An independent CIA accountability board said Wednesday that the spy agency acted reasonably when it secretly monitored and searched Senate computers last year, Reuters reported.
The board, led by former Democratic Senator Evan Bayh, was created to intervene after the CIA's inspector general said in July that five CIA employees "improperly accessed" a shared Senate computer network used by the Senate Intelligence Committee when it was investigating the agency's use of torture practices.
The 38-page report released on Wednesday said that Senate staffers "were or should have been aware" that the agency sometimes monitored their computers, in part due to previous "discoveries of [committee] staffers' misconduct" on the system.
Upon logging into the Senate network, staffers were warned that their "use of this system may be monitored and you have no expectation of privacy," the report noted.
The misconduct occurred in 2009 and 2010, when Senate staffers attempted to bypass CIA rules by bringing a camera into a secure facility and attempted to print a secret document from the shared network, according to The Hill.

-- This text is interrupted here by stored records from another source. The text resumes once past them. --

-- ==== Sys2Proof/Machine/Step.lean ====
section
/-! DEFINITION. One step of the part, and a command put at the front of its queue. -/

namespace Sys2Proof.Machine

/-- One step: the command at the front of the queue is carried out on the state with the queue's rest. On an empty
queue one millisecond passes (DESIGN CHOICE, log 2). -/
def step (s : State) : Host.Outcome State Fault Refusal :=
  match s.pending with
  | [] => .next s.tick
  | c :: rest => exec c { s with pending := rest }

/-- The command a word spells, put at the front of the queue; no word spells one. -/
def State.withFetchWord (s : State) (nbits w : Nat) : State :=
  match decodeTableWord nbits w with
  | some c => { s with pending := c :: s.pending }
  | none => s

end Sys2Proof.Machine
end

After the inspector general, David Buckley, revealed in July that the CIA was indeed spying on the Senate Intelligence Committee - rebuking claims made by CIA Director John Brennan - Buckley resigned in December in what the CIA insists was over unrelated events, Reuters reported.
The board said the five CIA employees should not be punished for their actions because there was no formal agreement between the agency and the Senate on what to do should a suspected security breach arise.
"The board found that no discipline was warranted for the five CIA personnel under review because they acted reasonably under the complex and unprecedented circumstances involved in investigating a potential security breach in the highly classified shared computer network," Bayh said in a statement.
In the future, the board said, the agency should create written agreements with outside agencies detailing how it will investigate suspected security breaches in shared networks, which the CIA agreed to, according to The Hill.